Many FIRE devotees are too focused on
escaping work, and don't have a clear plan of what they're going to do with all that time when they get there. Once you have the position of strength in negotiating your working conditions (FU money), you can work fewer hours, at better rates, with people you enjoy associating with. The most powerful bit of the FIRE strategy is "save most aggressively when you're young so that it has more time to compound." Get that step sorted out, and then you have the freedom to choose between RE, or working more and getting rich.

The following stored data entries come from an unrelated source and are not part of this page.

-- ==== Sys2Proof/Laws/Memory.lean ====
section
/-! SUPPORT. Memory: a read after a write, the canonical form kept by every write, and the bounds of the listed cells. -/

namespace Sys2Proof.Machine.Memory

@[simp] theorem read_nil (a : Nat) : Memory.read [] a = 0 := rfl

/-- A cell below every listed address reads as unlisted. -/
theorem read_of_lt_all {m : Memory} {a : Nat} (h : ∀ p ∈ m, a < p.1) : m.read a = Memory.unlisted := by
  induction m with
  | nil => rfl
  | cons p m ih =>
    have hp := h p (by simp)
    simp only [Memory.read]
    rw [if_neg (by omega)]
    exact ih fun q hq => h q (by simp [hq])

/-- Reading another address after a write gives what it gave before. -/
theorem read_write_ne (m : Memory) {a b : Nat} (v : Byte) (h : b ≠ a) : (m.write a v).read b = m.read b := by
  induction m with
  | nil => simp only [Memory.write]; split <;> simp [Memory.read, h]
  | cons p m ih =>
    obtain ⟨k, w⟩ := p
    simp only [Memory.write]
    split
    · split <;> simp [Memory.read, h]
    · split
      · next hk => subst hk; split <;> simp [Memory.read, h]
      · simp only [Memory.read, ih]

/-- Reading the written address gives the written byte. -/
theorem read_write_same {m : Memory} (hm : m.wf) (a : Nat) (v : Byte) : (m.write a v).read a = v := by
  induction m with
  | nil => simp only [Memory.write]; split <;> simp_all [Memory.read, Memory.unlisted]
  | cons p m ih =>
    obtain ⟨k, w⟩ := p
    obtain ⟨hs, hz⟩ := hm
    rw [List.pairwise_cons] at hs
    have hm' : Memory.wf m := ⟨hs.2, fun q hq => hz q (by simp [hq])⟩
    simp only [Memory.write]
    split
    · next hak =>
      split
      · next hv =>
        rw [hv]
        exact read_of_lt_all fun q hq => by
          rcases List.mem_cons.1 hq with rfl | hq
          · exact hak
          · exact Nat.lt_trans hak (hs.1 q hq)
      · simp [Memory.read]
    · split
      · next hak =>
        subst hak
        split
        · next hv => rw [hv]; exact read_of_lt_all hs.1
        · simp [Memory.read]
      · next hak => simp only [Memory.read, if_neg hak]; exact ih hm'

/-- Read after write, both cases at once. -/
theorem read_write {m : Memory} (hm : m.wf) (a b : Nat) (v : Byte) :
    (m.write a v).read b = if b = a then v else m.read b := by
  split
  · next h => rw [h, read_write_same hm]
  · next h => exact read_write_ne m v h

/-- The cells a write lists are the written one and those listed before. -/
theorem mem_write {m : Memory} {a : Nat} {v : Byte} {p : Host.Cell} (h : p ∈ m.write a v) :
    (p = (a, v) ∧ v ≠ Memory.unlisted) ∨ p ∈ m := by
  induction m with
  | nil =>
    simp only [Memory.write] at h
    split at h
    · cases h
    · next hv => exact .inl ⟨by simpa using h, hv⟩
  | cons q m ih =>
    obtain ⟨k, w⟩ := q
    simp only [Memory.write] at h
    split at h
    · split at h
      · exact .inr h
      · next hv =>
        rcases List.mem_cons.1 h with rfl | h
        · exact .inl ⟨rfl, hv⟩
        · exact .inr h
    · split at h
      · split at h
        · exact .inr (List.mem_cons_of_mem _ h)
        · next hv =>
          rcases List.mem_cons.1 h with rfl | h
          · exact .inl ⟨rfl, hv⟩
          · exact .inr (List.mem_cons_of_mem _ h)
      · rcases List.mem_cons.1 h with rfl | h
        · exact .inr (by simp)
        · exact (ih h).imp id (List.mem_cons_of_mem _)

/-- A write keeps the canonical form. -/
theorem write_wf {m : Memory} (hm : m.wf) (a : Nat) (v : Byte) : (m.write a v).wf := by
  refine ⟨?_, fun p hp => (mem_write hp).elim (fun h => by rw [h.1]; exact h.2) (hm.2 p)⟩
  induction m with
  | nil => simp only [Memory.write]; split <;> simp
  | cons q m ih =>
    obtain ⟨k, w⟩ := q
    obtain ⟨hs, hz⟩ := hm
    have hc := List.pairwise_cons.1 hs
    have hm' : Memory.wf m := ⟨hc.2, fun q hq => hz q (by simp [hq])⟩
    simp only [Memory.write]
    split
    · next hak =>
      split
      · exact hs
      · refine List.pairwise_cons.2 ⟨fun p hp => ?_, hs⟩
        rcases List.mem_cons.1 hp with rfl | hp
        · exact hak
        · exact Nat.lt_trans hak (hc.1 p hp)
    · split
      · next hak =>
        split
        · exact hc.2
        · exact List.pairwise_cons.2 ⟨fun p hp => by simpa [hak] using hc.1 p hp, hc.2⟩
      · next h1 h2 =>
        refine List.pairwise_cons.2 ⟨fun p hp => ?_, ih hm'⟩
        rcases mem_write hp with ⟨rfl, -⟩ | hp
        · show k < a; omega
        · exact hc.1 p hp

/-- The memory of every reset state has the canonical form. -/
theorem resetOf_wf (c : Config) : (State.resetOf c).mem.wf := ⟨List.Pairwise.nil, fun _ h => by cases h⟩

/-- A write within memory lists only cells within memory. -/
theorem write_bounded {m : Memory} {a n : Nat} {v : Byte} (hm : ∀ p ∈ m, p.1 < n) (ha : a < n) :
    ∀ p ∈ m.write a v, p.1 < n := fun p hp =>
  (mem_write hp).elim (fun h => by rw [h.1]; exact ha) (hm p)

end Sys2Proof.Machine.Memory
end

Retiring early makes sense if you have a vision that requires
maximum flexibility and time off. If you want to backpack around the world or homeschool multiple children, that's a good reason to retire. If you want to reskill into an entirely different form of work (or take on work that isn't as lucrative), FI buys you that freedom, but you're still likely to be earning some money. If you just want to travel, hike, or hang out with friends more often... you can do all those things while you have a job. The problem preventing those things isn't work, it's internal.
As far as environmental costs are concerned, there are a lot of things you can spend more money on that aren't imposing any environmental costs. In fact, a lot of fancy expensive things can be better for the environment. Get richer and you can move to a more expensive walkable neighborhood. You can pay a premium for things that were produced in more sustainable ways, or were made locally and didn't need to be shipped across the ocean on a carbon-belching container ship.

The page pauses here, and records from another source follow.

-- ==== Sys2Proof/Laws/State.lean ====
section
/-! SUPPORT. What each update of State does to each field: one lemma a field and update, so that no proof unfolds one. -/

namespace Sys2Proof.Machine

@[simp] theorem State.setSp_cfg (s : State) (v : Byte) : (s.setSp v).cfg = s.cfg := rfl
@[simp] theorem State.setSp_mem (s : State) (v : Byte) : (s.setSp v).mem = s.mem := rfl
@[simp] theorem State.setSp_regs (s : State) (v : Byte) : (s.setSp v).regs = s.regs.set s.cfg.spIndex v := rfl
@[simp] theorem State.setSp_fl (s : State) (v : Byte) : (s.setSp v).fl = s.fl := rfl
@[simp] theorem State.setSp_pc (s : State) (v : Byte) : (s.setSp v).pc = s.pc := rfl
@[simp] theorem State.setSp_status (s : State) (v : Byte) : (s.setSp v).status = s.status := rfl
@[simp] theorem State.setSp_out (s : State) (v : Byte) : (s.setSp v).out = s.out := rfl

@[simp] theorem State.setFl_cfg (s : State) (v : Byte) : (s.setFl v).cfg = s.cfg := rfl
@[simp] theorem State.setFl_mem (s : State) (v : Byte) : (s.setFl v).mem = s.mem := rfl
@[simp] theorem State.setFl_regs (s : State) (v : Byte) : (s.setFl v).regs = s.regs := rfl
@[simp] theorem State.setFl_fl (s : State) (v : Byte) : (s.setFl v).fl = v := rfl
@[simp] theorem State.setFl_pc (s : State) (v : Byte) : (s.setFl v).pc = s.pc := rfl
@[simp] theorem State.setFl_status (s : State) (v : Byte) : (s.setFl v).status = s.status := rfl
@[simp] theorem State.setFl_out (s : State) (v : Byte) : (s.setFl v).out = s.out := rfl

@[simp] theorem State.advance_cfg (s : State) (n : Nat) : (s.advance n).cfg = s.cfg := rfl
@[simp] theorem State.advance_mem (s : State) (n : Nat) : (s.advance n).mem = s.mem := rfl
@[simp] theorem State.advance_regs (s : State) (n : Nat) : (s.advance n).regs = s.regs := rfl
@[simp] theorem State.advance_fl (s : State) (n : Nat) : (s.advance n).fl = s.fl := rfl
@[simp] theorem State.advance_pc (s : State) (n : Nat) : (s.advance n).pc = s.pc + n := rfl
@[simp] theorem State.advance_status (s : State) (n : Nat) : (s.advance n).status = s.status := rfl
@[simp] theorem State.advance_out (s : State) (n : Nat) : (s.advance n).out = s.out := rfl

@[simp] theorem State.jumpTo_cfg (s : State) (t : Byte) : (s.jumpTo t).cfg = s.cfg := rfl
@[simp] theorem State.jumpTo_mem (s : State) (t : Byte) : (s.jumpTo t).mem = s.mem := rfl
@[simp] theorem State.jumpTo_regs (s : State) (t : Byte) : (s.jumpTo t).regs = s.regs := rfl
@[simp] theorem State.jumpTo_fl (s : State) (t : Byte) : (s.jumpTo t).fl = s.fl := rfl
@[simp] theorem State.jumpTo_pc (s : State) (t : Byte) : (s.jumpTo t).pc = t.toNat := rfl
@[simp] theorem State.jumpTo_status (s : State) (t : Byte) : (s.jumpTo t).status = s.status := rfl
@[simp] theorem State.jumpTo_out (s : State) (t : Byte) : (s.jumpTo t).out = s.out := rfl

@[simp] theorem State.emit_cfg (s : State) (e : Event) : (s.emit e).cfg = s.cfg := rfl
@[simp] theorem State.emit_mem (s : State) (e : Event) : (s.emit e).mem = s.mem := rfl
@[simp] theorem State.emit_regs (s : State) (e : Event) : (s.emit e).regs = s.regs := rfl
@[simp] theorem State.emit_fl (s : State) (e : Event) : (s.emit e).fl = s.fl := rfl
@[simp] theorem State.emit_pc (s : State) (e : Event) : (s.emit e).pc = s.pc := rfl
@[simp] theorem State.emit_status (s : State) (e : Event) : (s.emit e).status = s.status := rfl
@[simp] theorem State.emit_out (s : State) (e : Event) : (s.emit e).out = s.out ++ [e] := rfl

@[simp] theorem State.halt_cfg (s : State) : (s.halt).cfg = s.cfg := rfl
@[simp] theorem State.halt_mem (s : State) : (s.halt).mem = s.mem := rfl
@[simp] theorem State.halt_regs (s : State) : (s.halt).regs = s.regs := rfl
@[simp] theorem State.halt_fl (s : State) : (s.halt).fl = s.fl := rfl
@[simp] theorem State.halt_pc (s : State) : (s.halt).pc = s.pc := rfl
@[simp] theorem State.halt_status (s : State) : (s.halt).status = .halted := rfl
@[simp] theorem State.halt_out (s : State) : (s.halt).out = s.out := rfl

@[simp] theorem raiseFault_cfg (s : State) (f : Fault) : (raiseFault f s).cfg = s.cfg := rfl
@[simp] theorem raiseFault_mem (s : State) (f : Fault) : (raiseFault f s).mem = s.mem := rfl
@[simp] theorem raiseFault_regs (s : State) (f : Fault) : (raiseFault f s).regs = s.regs := rfl
@[simp] theorem raiseFault_fl (s : State) (f : Fault) : (raiseFault f s).fl = s.fl := rfl
@[simp] theorem raiseFault_pc (s : State) (f : Fault) : (raiseFault f s).pc = s.pc := rfl
@[simp] theorem raiseFault_status (s : State) (f : Fault) : (raiseFault f s).status = .faulted f := rfl
@[simp] theorem raiseFault_out (s : State) (f : Fault) : (raiseFault f s).out = s.out := rfl

/-! ### The stack pointer is a register (R23) -/

@[simp] theorem State.setSp_sp (s : State) (v : Byte) : (s.setSp v).sp = v := by
  simp [State.sp, State.setSp]

@[simp] theorem State.setFl_sp (s : State) (v : Byte) : (s.setFl v).sp = s.sp := rfl
@[simp] theorem State.advance_sp (s : State) (n : Nat) : (s.advance n).sp = s.sp := rfl
@[simp] theorem State.jumpTo_sp (s : State) (t : Byte) : (s.jumpTo t).sp = s.sp := rfl
@[simp] theorem State.emit_sp (s : State) (e : Event) : (s.emit e).sp = s.sp := rfl
@[simp] theorem State.halt_sp (s : State) : s.halt.sp = s.sp := rfl
@[simp] theorem raiseFault_sp (s : State) (f : Fault) : (raiseFault f s).sp = s.sp := rfl

/-- Writing the stack pointer leaves every other register alone. -/
theorem State.setSp_regs_ne (s : State) (v : Byte) (j : Fin 8) (h : j ≠ s.cfg.spIndex) :
    (s.setSp v).regs[j] = s.regs[j] := by
  have : s.cfg.spIndex.val ≠ j.val := fun e => h (Fin.ext e.symm)
  simp [State.setSp, Vector.getElem_set_ne, this]

/-! ### The outcome of an instruction -/

@[simp] theorem commit_ok (s t : State) : commit s (.ok t) = .next t := rfl
@[simp] theorem commit_error (s : State) (f : Fault) : commit s (.error f) = .next (raiseFault f s) := rfl

/-- All that `commit` can do: the rule's own state, or the state of before with the fault recorded. -/
theorem commit_cases {s t : State} {r : Except Fault State} (h : commit s r = .next t) :
    r = .ok t ∨ ∃ f, r = .error f ∧ t = raiseFault f s := by
  cases r with
  | ok u => exact .inl (by simpa using h)
  | error f => exact .inr ⟨f, rfl, by simpa using h.symm⟩

/-- `commit` always gives a next state. -/
theorem commit_next (s : State) (r : Except Fault State) : ∃ t, commit s r = .next t := by
  cases r <;> exact ⟨_, rfl⟩

end Sys2Proof.Machine
end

I think FIRE had it's moment, and most people realized that FI is the best part, and RE is only really worth it for
- people who really, really hate their jobs, or
- people with really clear (and generally somewhat eccentric) visions for what they're going to fill all that time with
.
For most people who achieve FI and don't want to live in a van or run a weird Catholic/Mormon homeschool operation, the real path to living your best life is to use that leverage to
- downshift into some kind of related work role with fewer hours and greater flexibility, or
- take on some other kind of work that provides lower compensation, but is deeply meaningful/enjoyable.

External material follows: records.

/-- The operand bytes of every instruction number what its format gives it (R91). -/
theorem operands_length_eq_arity (i : Instr) : i.operands.length = i.operation.arity := by
  cases i with
  | add a b => exact Laws.OperandBytes.add a b
  | multiply a b => exact Laws.OperandBytes.multiply a b
  | compare a b => exact Laws.OperandBytes.compare a b
  | loadImmediate a imm => exact Laws.OperandBytes.loadImmediate a imm
  | store a b => exact Laws.OperandBytes.store a b
  | push a => exact Laws.OperandBytes.push a
  | pop a => exact Laws.OperandBytes.pop a
  | call a => exact Laws.OperandBytes.call a
  | ret => exact Laws.OperandBytes.ret
  | jump a => exact Laws.OperandBytes.jump a
  | jumpIfEqual a => exact Laws.OperandBytes.jumpIfEqual a
  | jumpIfNotEqual a => exact Laws.OperandBytes.jumpIfNotEqual a
  | printRegister a => exact Laws.OperandBytes.printRegister a
  | halt => exact Laws.OperandBytes.halt

/-- Every instruction is built again from its operation and its operand bytes (R91). -/
theorem buildInstr_operands (i : Instr) : buildInstr i.operation i.operands = some i := by
  cases i with
  | add a b => exact Laws.RebuiltFromOperands.add a b
  | multiply a b => exact Laws.RebuiltFromOperands.multiply a b
  | compare a b => exact Laws.RebuiltFromOperands.compare a b
  | loadImmediate a imm => exact Laws.RebuiltFromOperands.loadImmediate a imm
  | store a b => exact Laws.RebuiltFromOperands.store a b
  | push a => exact Laws.RebuiltFromOperands.push a
  | pop a => exact Laws.RebuiltFromOperands.pop a
  | call a => exact Laws.RebuiltFromOperands.call a
  | ret => exact Laws.RebuiltFromOperands.ret
  | jump a => exact Laws.RebuiltFromOperands.jump a
  | jumpIfEqual a => exact Laws.RebuiltFromOperands.jumpIfEqual a
  | jumpIfNotEqual a => exact Laws.RebuiltFromOperands.jumpIfNotEqual a
  | printRegister a => exact Laws.RebuiltFromOperands.printRegister a
  | halt => exact Laws.RebuiltFromOperands.halt

/-- A valid table gives two operations two bytes (R7). -/
theorem byteOf_injective {t : Opcodes} (ht : t.Valid) {j k : Operation} (h : t.byteOf j = t.byteOf k) : j = k :=
  List.inj_on_of_nodup_map ht.1 (mem_all j) (mem_all k) h

/-- A valid table finds each operation by its byte. -/
theorem lookupOpcode_byteOf_of_valid {t : Opcodes} (ht : t.Valid) (k : Operation) :
    lookupOpcode t (t.byteOf k) = some k :=
  lookupOpcode_byteOf fun _ _ => byteOf_injective ht

theorem wellFormed_of_valid {c : Config} (hc : c.Valid) (i : Instr) : i.WellFormed c := by
  obtain ⟨-, -, -, -, hTable, -⟩ := hc
  refine ⟨?_, fun _ _ => byteOf_injective hTable⟩
  rw [hTable.2 _ (mem_all _), operands_length_eq_arity]

/-- The decoder reads a well-formed instruction back from its bytes and leaves what follows them. -/
theorem decode_encode_append {c : Config} {i : Instr} (hi : i.WellFormed c) (rest : List Byte) :
    decode c (encode c i ++ rest) = .ok (i, rest) := by
  obtain ⟨hCount, hUnique⟩ := hi
  rw [encode, List.cons_append]
  refine decode_cons_ok_iff.2 ⟨i.operation, lookupOpcode_byteOf hUnique, ?_, ?_, ?_, ?_⟩
  · rw [hCount, operands_length_eq_arity]
  · simp [hCount]
  · rw [hCount, List.take_left, buildInstr_operands]
  · rw [hCount, List.drop_left]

Work gets a bad name around here, but the idea that work provides a sense of meaning and purpose is not something to be scoffed at. There are lots of great jobs in the world. Once money is no object, it becomes a lot easier to get one of those desirable and competitive jobs. Lots of people are attracted to FIRE because they were pushed by financial desperation into jobs they hate. Well once you're not financially desperate, you can get a job you don't hate. For the big FIRE content creators, they found flexibility, reduced hours, and sense of purpose in providing educational content on the internet about lifestyle and personal finance. Now they're trying to figure out what to do with that money.
I think FIRE is attractive to people who received lots of guilt/shame messages about money as children. If you were conditioned to believe frugality is a virtue and opulent spending is shameful and/or stupid, and then you grind your way through school to get a high-paying career... Well then the FIRE approach lets you exemplify those "virtues" you internalized as child without ever confronting the internal scripts around scarcity. Then someday you realize you're rich and you never exercised the muscle of spending money well to make your life more beautiful. Will second
@BeanCounter that Ramit Sethi's stuff is a great counter-balance to the scarcity mindset.